* _The task_
Could you set down the full listing, unchanged?

* _Extracted data_
-- ==== Sys2Proof/Safety.lean ====
section
/-! DEFINITION. The terms in which claims speak: the invariant of the block, what a successful and an error
completion leave outside the registers, and which registers a command leaves unchanged. -/

namespace Sys2Proof.Machine

/-- The invariant of the block: what the spec says of every reachable state, and log 8's clause about an
asserted reset input. -/
structure State.Inv (s : State) : Prop where
  /-- A command is in flight exactly when BUSY = 1 (R43, R52). -/
  busyInFlight : s.busy = s.inflight.isSome
  /-- The command in flight is the latched word, and its snapshot is the live registers (R48, R52). -/
  snapshotLive : ∀ f, s.inflight = some f → f.word = s.cmd ∧ f.snap = s.data
  /-- While a command is in flight DONE and ERR are 0 (R44, R45, R73). -/
  busyClear : s.busy = true → s.done = false ∧ s.err = false
  /-- ERRCODE is 0 exactly when ERR = 0 (R42, R45, R401). -/
  codeWithErr : s.err = false ↔ s.errcode = 0
  /-- ERRCODE is one of 0..4 (R401). -/
  codeRange : s.errcode.toNat ≤ 4
  /-- While no key has been loaded the round keys are at their reset value (R47, R50, R54). -/
  keysUnset : s.data.keyv = false → s.data.rk = Vector.replicate 32 0
  /-- While the reset input is asserted the block is at its reset values: the model's choice, log 8 (R450
  gives the values at the deassertion). -/
  heldInReset : s.inReset = true → s = s.resetBlock

/-- `t` is `s` after a completion, as far as everything outside the registers and the error bits goes:
BUSY, DONE and the command in flight as R74 says, everything else unchanged. -/
structure Completes (s t : State) : Prop where
  busy : t.busy = false
  done : t.done = true
  inflight : t.inflight = none
  ie : t.ie = s.ie
  ovr : t.ovr = s.ovr
  cmd : t.cmd = s.cmd
  inReset : t.inReset = s.inReset
  events : t.events = s.events
  response : t.response = s.response
  draws : t.draws = s.draws

/-- A completion with success: ERR and ERRCODE unchanged (R45, R74). -/
structure Succeeds (s t : State) : Prop extends Completes s t where
  err : t.err = s.err
  errcode : t.errcode = s.errcode

/-- A completion with error `e`: ERR and ERRCODE set, no register and no flag written (R403). -/
structure Fails (e : CmdError) (s t : State) : Prop extends Completes s t where
  err : t.err = true
  errcode : t.errcode = e.code
  data : t.data = s.data

/-- Every operand register but those listed is unchanged. -/
def KeepsR (s t : State) (written : List RReg) : Prop :=
  ∀ k : RReg, k ∉ written → t.data.r[k] = s.data.r[k]

/-- Every affine point register but those listed is unchanged. -/
def KeepsPA (s t : State) (written : List PReg) : Prop :=
  ∀ k : PReg, k ∉ written → t.data.pa[k] = s.data.pa[k]

/-- Every Jacobian point register but those listed is unchanged. -/
def KeepsPJ (s t : State) (written : List JReg) : Prop :=
  ∀ k : JReg, k ∉ written → t.data.pj[k] = s.data.pj[k]

/-- The round keys and KEYV are unchanged. -/
def KeepsKeys (s t : State) : Prop := t.data.rk = s.data.rk ∧ t.data.keyv = s.data.keyv

/-- The three flags are unchanged. -/
def KeepsFlags (s t : State) : Prop :=
  t.data.c = s.data.c ∧ t.data.z = s.data.z ∧ t.data.t = s.data.t

/-- The frame of a command that succeeds and writes no register but the listed operand registers and,
possibly, flags. The block has no memory (R14, R72). -/
structure WritesR (s t : State) (written : List RReg) : Prop extends Succeeds s t where
  r : KeepsR s t written
  pa : KeepsPA s t []
  pj : KeepsPJ s t []
  v : t.data.v = s.data.v
  keys : KeepsKeys s t

/-- The frame of a command that succeeds and writes one affine point register and, possibly, flags. -/
structure WritesPA (s t : State) (written : PReg) : Prop extends Succeeds s t where
  r : KeepsR s t []
  pa : KeepsPA s t [written]
  pj : KeepsPJ s t []
  v : t.data.v = s.data.v
  keys : KeepsKeys s t

/-- The frame of a command that succeeds and writes one Jacobian point register and, possibly, flags. -/
structure WritesPJ (s t : State) (written : JReg) : Prop extends Succeeds s t where
  r : KeepsR s t []
  pa : KeepsPA s t []
  pj : KeepsPJ s t [written]
  v : t.data.v = s.data.v
  keys : KeepsKeys s t

/-- The frame of a command that succeeds and writes V, and no flag. -/
structure WritesV (s t : State) : Prop extends Succeeds s t where
  r : KeepsR s t []
  pa : KeepsPA s t []
  pj : KeepsPJ s t []
  keys : KeepsKeys s t
  flags : KeepsFlags s t

/-- The frame of a command that succeeds and writes the round keys and KEYV, and no flag. -/
structure WritesKeys (s t : State) : Prop extends Succeeds s t where
  r : KeepsR s t []
  pa : KeepsPA s t []
  pj : KeepsPJ s t []
  v : t.data.v = s.data.v
  flags : KeepsFlags s t

/-- A transaction that is not a soft reset: a read, or a write that does not put 1 in CTRL bit 1 (R452). -/
def Event.isTraffic (e : Event) : Bool :=
  match e with
  | .read _ _ => true
  | .write off size data => !(legalAccess off size && windowAt off.toNat == .ctrl && data.getLsbD 1)
  | .complete => false
  | .resetInput _ => false

end Sys2Proof.Machine
end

* _Result for this exercise_
-- ==== Sys2Proof/Safety.lean ====
section
/-! DEFINITION. The terms in which claims speak: the invariant of the block, what a successful and an error
completion leave outside the registers, and which registers a command leaves unchanged. -/

namespace Sys2Proof.Machine

/-- The invariant of the block: what the spec says of every reachable state, and log 8's clause about an
asserted reset input. -/
structure State.Inv (s : State) : Prop where
  /-- A command is in flight exactly when BUSY = 1 (R43, R52). -/
  busyInFlight : s.busy = s.inflight.isSome
  /-- The command in flight is the latched word, and its snapshot is the live registers (R48, R52). -/
  snapshotLive : ∀ f, s.inflight = some f → f.word = s.cmd ∧ f.snap = s.data
  /-- While a command is in flight DONE and ERR are 0 (R44, R45, R73). -/
  busyClear : s.busy = true → s.done = false ∧ s.err = false
  /-- ERRCODE is 0 exactly when ERR = 0 (R42, R45, R401). -/
  codeWithErr : s.err = false ↔ s.errcode = 0
  /-- ERRCODE is one of 0..4 (R401). -/
  codeRange : s.errcode.toNat ≤ 4
  /-- While no key has been loaded the round keys are at their reset value (R47, R50, R54). -/
  keysUnset : s.data.keyv = false → s.data.rk = Vector.replicate 32 0
  /-- While the reset input is asserted the block is at its reset values: the model's choice, log 8 (R450
  gives the values at the deassertion). -/
  heldInReset : s.inReset = true → s = s.resetBlock

/-- `t` is `s` after a completion, as far as everything outside the registers and the error bits goes:
BUSY, DONE and the command in flight as R74 says, everything else unchanged. -/
structure Completes (s t : State) : Prop where
  busy : t.busy = false
  done : t.done = true
  inflight : t.inflight = none
  ie : t.ie = s.ie
  ovr : t.ovr = s.ovr
  cmd : t.cmd = s.cmd
  inReset : t.inReset = s.inReset
  events : t.events = s.events
  response : t.response = s.response
  draws : t.draws = s.draws

/-- A completion with success: ERR and ERRCODE unchanged (R45, R74). -/
structure Succeeds (s t : State) : Prop extends Completes s t where
  err : t.err = s.err
  errcode : t.errcode = s.errcode

/-- A completion with error `e`: ERR and ERRCODE set, no register and no flag written (R403). -/
structure Fails (e : CmdError) (s t : State) : Prop extends Completes s t where
  err : t.err = true
  errcode : t.errcode = e.code
  data : t.data = s.data

/-- Every operand register but those listed is unchanged. -/
def KeepsR (s t : State) (written : List RReg) : Prop :=
  ∀ k : RReg, k ∉ written → t.data.r[k] = s.data.r[k]

/-- Every affine point register but those listed is unchanged. -/
def KeepsPA (s t : State) (written : List PReg) : Prop :=
  ∀ k : PReg, k ∉ written → t.data.pa[k] = s.data.pa[k]

/-- Every Jacobian point register but those listed is unchanged. -/
def KeepsPJ (s t : State) (written : List JReg) : Prop :=
  ∀ k : JReg, k ∉ written → t.data.pj[k] = s.data.pj[k]

/-- The round keys and KEYV are unchanged. -/
def KeepsKeys (s t : State) : Prop := t.data.rk = s.data.rk ∧ t.data.keyv = s.data.keyv

/-- The three flags are unchanged. -/
def KeepsFlags (s t : State) : Prop :=
  t.data.c = s.data.c ∧ t.data.z = s.data.z ∧ t.data.t = s.data.t

/-- The frame of a command that succeeds and writes no register but the listed operand registers and,
possibly, flags. The block has no memory (R14, R72). -/
structure WritesR (s t : State) (written : List RReg) : Prop extends Succeeds s t where
  r : KeepsR s t written
  pa : KeepsPA s t []
  pj : KeepsPJ s t []
  v : t.data.v = s.data.v
  keys : KeepsKeys s t

/-- The frame of a command that succeeds and writes one affine point register and, possibly, flags. -/
structure WritesPA (s t : State) (written : PReg) : Prop extends Succeeds s t where
  r : KeepsR s t []
  pa : KeepsPA s t [written]
  pj : KeepsPJ s t []
  v : t.data.v = s.data.v
  keys : KeepsKeys s t

/-- The frame of a command that succeeds and writes one Jacobian point register and, possibly, flags. -/
structure WritesPJ (s t : State) (written : JReg) : Prop extends Succeeds s t where
  r : KeepsR s t []
  pa : KeepsPA s t []
  pj : KeepsPJ s t [written]
  v : t.data.v = s.data.v
  keys : KeepsKeys s t

/-- The frame of a command that succeeds and writes V, and no flag. -/
structure WritesV (s t : State) : Prop extends Succeeds s t where
  r : KeepsR s t []
  pa : KeepsPA s t []
  pj : KeepsPJ s t []
  keys : KeepsKeys s t
  flags : KeepsFlags s t

/-- The frame of a command that succeeds and writes the round keys and KEYV, and no flag. -/
structure WritesKeys (s t : State) : Prop extends Succeeds s t where
  r : KeepsR s t []
  pa : KeepsPA s t []
  pj : KeepsPJ s t []
  v : t.data.v = s.data.v
  flags : KeepsFlags s t

/-- A transaction that is not a soft reset: a read, or a write that does not put 1 in CTRL bit 1 (R452). -/
def Event.isTraffic (e : Event) : Bool :=
  match e with
  | .read _ _ => true
  | .write off size data => !(legalAccess off size && windowAt off.toNat == .ctrl && data.getLsbD 1)
  | .complete => false
  | .resetInput _ => false

end Sys2Proof.Machine
end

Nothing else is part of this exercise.